Is prevented from being scraped.

Although the present invention has been described with reference to the embodiments, the present invention should not be construed as being limited to the above-described embodiments, and it is needless to say that modifications and improvements can be made as appropriate. is there. For example, the number of the spring members 30 is three instead of two.
One. Further, the configuration of the present invention is possible even if the rotating wheel is not the inner wheel but the outer wheel.

[0031]

As described above, according to the clutch release bearing device of the present invention, an opening is formed in the vicinity of the concave portion in the connecting member, whereby the degree of rigidity of the connecting member is adjusted. For example, even when a tongue extending outward in the radial direction is provided on the reinforcing member, the tongue can be pressed by the connecting member, so that the degree of freedom in designing the reinforcing member is increased.

[Brief description of the drawings]

FIG. 1 is a view of a clutch release bearing device according to an embodiment of the present invention as viewed from a shift fork side.

FIG. 2 is an axial sectional view taken along the line II-II of FIG. 1 and viewed in a direction indicated by an arrow.

3A and 3B are views showing a spring member 30. FIG. 3A is a front view of the spring member 30 as viewed from the engine side.
FIG. 3B is a side view thereof, and FIG. 3C is a view of the spring member 30 as viewed from the shift fork side.

FIG. 4 is a view of the reinforcing member viewed from the same direction as FIG.

FIG. 5 is a view of the clutch release bearing device of FIG. 1 cut along line VV, enlarged and viewed in the direction of the arrow.

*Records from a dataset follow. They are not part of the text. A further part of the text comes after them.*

/-- A junction frame for the outward attachment, by JSEND when another node is the junction (R176, R180). -/
def Node.sendJunc (n : Node) (own type : Nat) (spec : List Byte) : Node :=
  let spec := (spec ++ List.replicate 22 0).take 22
  if own = n.nodeNum then n.updIna (fun i => { i with outFrames := i.outFrames ++ [(type, spec)] })
  else n.inaUnit ([0x38, 0, 0, 0] ++ spec ++ leBytes 1 type)

/-! ### The merged directory (R181) -/

/-- Records in order from the merged reference end, turned when `flip`. -/
def orderPart (dir : List DirRec) (flip : Bool) : List DirRec :=
  let up := sortBy (fun a b => a.chain ≤ b.chain) dir
  if flip then up.reverse.map (fun r => { r with reversed := !r.reversed }) else up

/-- The merged directory: the winning part from its far end, then the joining part from the junction on; `wRef`, `jRef`: the junction lies
at that part's reference end; `dw`, `dj` delays of the two junction nodes; `jd` junction delay. -/
def mergedDir (win join : List DirRec) (wRef jRef : Bool) (dw dj jd : Nat) : List DirRec :=
  let w := orderPart win wRef
  let j := (orderPart join (!jRef)).map (fun r => { r with lead := false, car := r.car + 64, delay := min 4095 (dw + jd + ((r.delay : Int) - dj).natAbs) })
  let all := w ++ j
  let cars := (all.map (·.car)).eraseDups
  let live := all.filter (!·.reserved)
  let place := fun (r : DirRec) (k ch : Nat) => { r with num := k + 1, car := cars.idxOf r.car + 1, chain := ch, endNode := !r.reserved && (k = 0 || k + 1 = live.length) }
  let res := all.filter (·.reserved)
  (upTo live.length).filterMap (fun i => (live[i]?).map (fun r => place r i (i + 1)))
    ++ (upTo res.length).filterMap (fun i => (res[i]?).map (fun r => place r (live.length + i) r.chain))

/-- The two measured offsets; the own one, where the lead is not the junction node, reaches it by no path the spec gives (free value). -/
def Node.ownOffset (n : Node) (j : Junction) : Int × Node :=
  match j.mine with
  | some x => (x, n)
  | none => let r := n.freeUpTo 999999; ((r.1 : Int), r.2)

/-- The merged directory as this lead builds it, and the node after it. -/
def Node.buildMerged (n : Node) (j : Junction) : List DirRec × Node :=
  let (mine, n) := n.ownOffset j
  let jd := ((mine + j.other) / 8).toNat
  let own := ((n.dirByNum j.own).map (·.delay)).getD 0
  let ownRef := (endRec n.dir true).map (·.num) = some j.own
  if n.winsOver j then (mergedDir n.dir j.records ownRef j.refEnd own j.delay jd, n)
  else (mergedDir j.records n.dir j.refEnd ownRef j.delay own jd, n)

/-- The numbers of the two junction nodes in a merged directory. -/
def Node.juncNumbers (n : Node) (j : Junction) (dir : List DirRec) : Nat × Nat :=
  let num := fun (u : Option DirRec) => match u with
    | some r => ((dir.find? (·.uid = r.uid)).map (·.num)).getD 0
    | none => 0
  let a := num (n.dirByNum j.own)
  let b := num (endRec j.records j.refEnd)
  (min a b, max a b)

/-! ### The leads (R179 to R183) -/

/-- JDECIDE of a merge (R164). -/
def Node.sendDecide (n : Node) (j : Junction) (g : MergeRun) : Node :=
  n.sendJunc j.own 0x6C (leBytes 4 g.newId ++ leBytes 8 g.nonce ++ leBytes 4 g.m ++ leBytes 4 g.zA ++ leBytes 2 g.gen)

/-- JACK of a result (R164). -/
def Node.sendJack (n : Node) (own id result cyc : Nat) (offset : Int) : Node :=
  n.sendJunc own 0x6D (leBytes 4 id ++ leBytes 1 result ++ leBytes 4 cyc ++ leBytes 4 (toWord offset).toNat)

/-- The winning lead, once it holds the joining part's list, decides (R181) or refuses (R179). -/
def Node.tryDecide (n : Node) : Node :=
  match n.ina.junction with
  | none => n
  | some j =>
    if !n.isLead || !n.winsOver j || n.ina.merge.isSome || j.total = 0 || j.records.length ≠ j.total then n
    else
      let v := n.mergeVerdict j
      if v ≠ 0 then (n.sendJack j.own 0 v 0 0).mergeRefuse v
      else
        let (id, n) := n.newCompId
        let (nonce, n) := n.entropy64
        let m := n.cycle + 32
        let g : MergeRun := { MergeRun.empty with wins := true, newId := id, nonce := nonce, m := m, zA := m + 16, zB := m + 32,
                                                  gen := (n.rd INA_GEN.VALUE + 1) % 65536, sentAt := n.cycle }
        ((n.updIna (fun i => { i with merge := some g })).wr INA_STATUS.MPHASE 3).sendDecide j g

/-- RELAY for the lead's beacons (R184, R188). -/
def Node.relaySend (n : Node) (g : MergeRun) : Node :=
  n.leadCmd ([0x13] ++ leBytes 4 g.zA ++ leBytes 4 g.zB ++ leBytes 1 g.juncNode1 ++ leBytes 1 g.juncNode2)

/-- δ and L in ns from the two offsets (R183). -/
def stretchOf (mine other : Int) : Nat × Nat :=
  let d := (((mine - other) / 2) % 1000000).toNat
  (d, if d < 500000 then 1000000 + d else d)

/-- JDECIDE at the joining lead (R179, R181, R183): JACK, and the commit in the joining part's numbering. -/
def Node.decideRx (n : Node) (b : List Byte) : Node :=
  match n.ina.junction with
  | none => n
  | some j =>
    if n.winsOver j then n
    else
      let v := n.mergeVerdict { j with busy := false }
      let id := le b 22 4
      let (mine, n) := n.ownOffset j
      let (d, l) := stretchOf mine j.other
      let m := (n.cycle + le b 34 4 + 4294967296 - le b 14 4 - (if 40000 ≤ d && d < 500000 then 1 else 0)) % 4294967296
      if v ≠ 0 then (n.sendJack j.own id v 0 mine).mergeRefuse v
      else if j.records.length ≠ j.total || n.ina.merge.isSome then n
      else
        let (dir, n) := n.buildMerged j
        let nums := n.juncNumbers j dir
        let g : MergeRun := { MergeRun.empty with newId := id, nonce := le b 26 8, m := le b 34 4, zA := le b 38 4, zB := le b 38 4 + 16,
                                                  gen := le b 42 2, acked := true, stretchCycle := m - 1, stretchLen := l / 4,
                                                  juncNode1 := nums.1, juncNode2 := nums.2, sentAt := n.cycle }
        let n := (n.updIna (fun i => { i with merge := some g })).wr INA_STATUS.MPHASE 3
        let n := n.sendJack j.own id 0 (m - 1) mine
        let n := if n.inaState = 6 then n.inaGo 7 else n
        let n := n.leadCommit 2 m g.m id g.nonce g.gen dir dir
        (n.leadCmd ([0x12] ++ leBytes 4 g.stretchCycle ++ leBytes 4 g.stretchLen)).relaySend g

/-- JACK at the winning lead: the commit is announced, or the merge is refused (R179, R181). -/
def Node.jackLead (n : Node) (b : List Byte) : Node :=
  match n.ina.junction, n.ina.merge with
  | some j, some g =>
    if !g.wins || g.acked then n
    else if le b 26 1 ≠ 0 then n.mergeRefuse (le b 26 1)
    else if le b 22 4 ≠ g.newId then n
    else
      let j := { j with other := signed32 (le b 31 4) }
      let (dir, n) := n.buildMerged j
      let nums := n.juncNumbers j dir
      let g := { g with acked := true, juncNode1 := nums.1, juncNode2 := nums.2 }
      let n := n.updIna (fun i => { i with merge := some g })
      let n := if n.inaState = 6 then n.inaGo 7 else n
      (n.leadCommit 2 g.m g.m g.newId g.nonce g.gen dir dir).relaySend g
  | _, _ => if le b 26 1 ≠ 0 && n.inaState = 7 then n.mergeRefuse (le b 26 1) else n

/-- A junction's data from a JBEACON (R164, R180). -/
def juncOf (b : List Byte) (old : Option Junction) (att own ours : Nat) (mine : Option Int) : Junction :=
  let id := le b 10 4
  let keep := old.filter (fun j => j.id = id)
  { id := id, nonce := le b 22 8, prio := contPrio b, total := le b 38 1, cars := le b 39 1, hash := le b 34 4
    busy := decide (le b 40 1 % 8 ≠ 0), refEnd := bit (le b 40 1) 3, delay := le b 41 2, attach := att
    records := (keep.map (·.records)).getD [], mine := mine, other := (keep.map (·.other)).getD 0, own := own, theirs := le b 14 4, ours := ours }

/-- A junction frame as a lead takes it (R180): from its junction node `own`. -/
def Node.leadFrame (n : Node) (b : List Byte) (own : Nat) (mine : Option Int) : Node :=
  let type := le b 0 1
  if type = 0x6A then
    let n := n.updIna (fun i => { i with junction := some (juncOf b i.junction 0 own n.cycle mine) })
    (if n.rd INA_STATUS.MPHASE = 0 then n.wr INA_STATUS.MPHASE 1 else n).tryDecide
  else if type = 0x6B then
    let r := dirOf (slice b 22 16)
    let n := n.updIna (fun i => { i with junction := i.junction.map (fun j =>
      { j with records := j.records.filter (·.num ≠ r.num) ++ [r], total := le b 38 1, other := signed32 (le b 39 4) }) })
    let full := match n.ina.junction with
      | some j => j.records.length = j.total
      | none => false
    (if full && n.rd INA_STATUS.MPHASE < 2 then n.wr INA_STATUS.MPHASE 2 else n).tryDecide
  else if type = 0x6C then n.decideRx b
  else if type = 0x6D then n.jackLead b
  else n

/-! ### The junction nodes (R177 to R180) -/

/-- A received junction frame goes to the lead (R180). -/
def Node.toLead (n : Node) (f : ContRx) : Node :=
  if n.isLead then n.leadFrame f.bytes n.nodeNum (some f.comb) else n.inaUnit ([0x37, 0, 0, 0] ++ f.bytes)

/-- The merge starts at a junction node (R150, R180): its part's records go out as JLIST, the JBEACON to the lead. -/
def Node.mergeStart (n : Node) : Node :=
  match n.ina.junction with
  | none => n
  | some j =>
    let n := (n.inaTrigger).inaGo 7
    let off := toWord (j.mine.getD 0)
    let lists := n.dir.map (fun r => (0x6B, dirBytes r ++ leBytes 1 n.dir.length ++ leBytes 4 off.toNat ++ [0]))
    let n := n.updIna (fun i => { i with outFrames := i.outFrames ++ lists })
    let n := if n.rd INA_STATUS.MPHASE = 0 then n.wr INA_STATUS.MPHASE 1 else n
    if n.isLead then n.tryDecide else n.inaUnit ([0x37, 0, 0, 0] ++ n.ina.juncFrame)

FIG. 6 shows a reinforcing member 140 and a spring member 13 according to the prior art.
FIG.

[Explanation of symbols]

 10 clutch release bearing 20 guide sleeve 30 spring member 36 rectangular opening 40 reinforcing member

Claims (1)

[Claims] 1. A clutch release bearing comprising an inner ring and an outer ring which are concentrically arranged and rotate relative to each other, one of which is fixed and the other of which rotates is in contact with a rotating member of a clutch device. A bearing holding member slidably fitted on a guide shaft; and a connecting member holding the one ring of the clutch release bearing in the bearing holding member so as to be movable in a radial direction. In the clutch release bearing device comprising: a convex portion is provided in the bearing holding member, a concave portion is provided in the connecting member, and the assembling member moves over the convex portion while being elastically deformed during assembly. It is like
Further, the connecting member returns to its original shape when the convex portion engages with the concave portion. The connecting member has an opening formed in the vicinity of the concave portion. A clutch release bearing device that adjusts the degree of rigidity.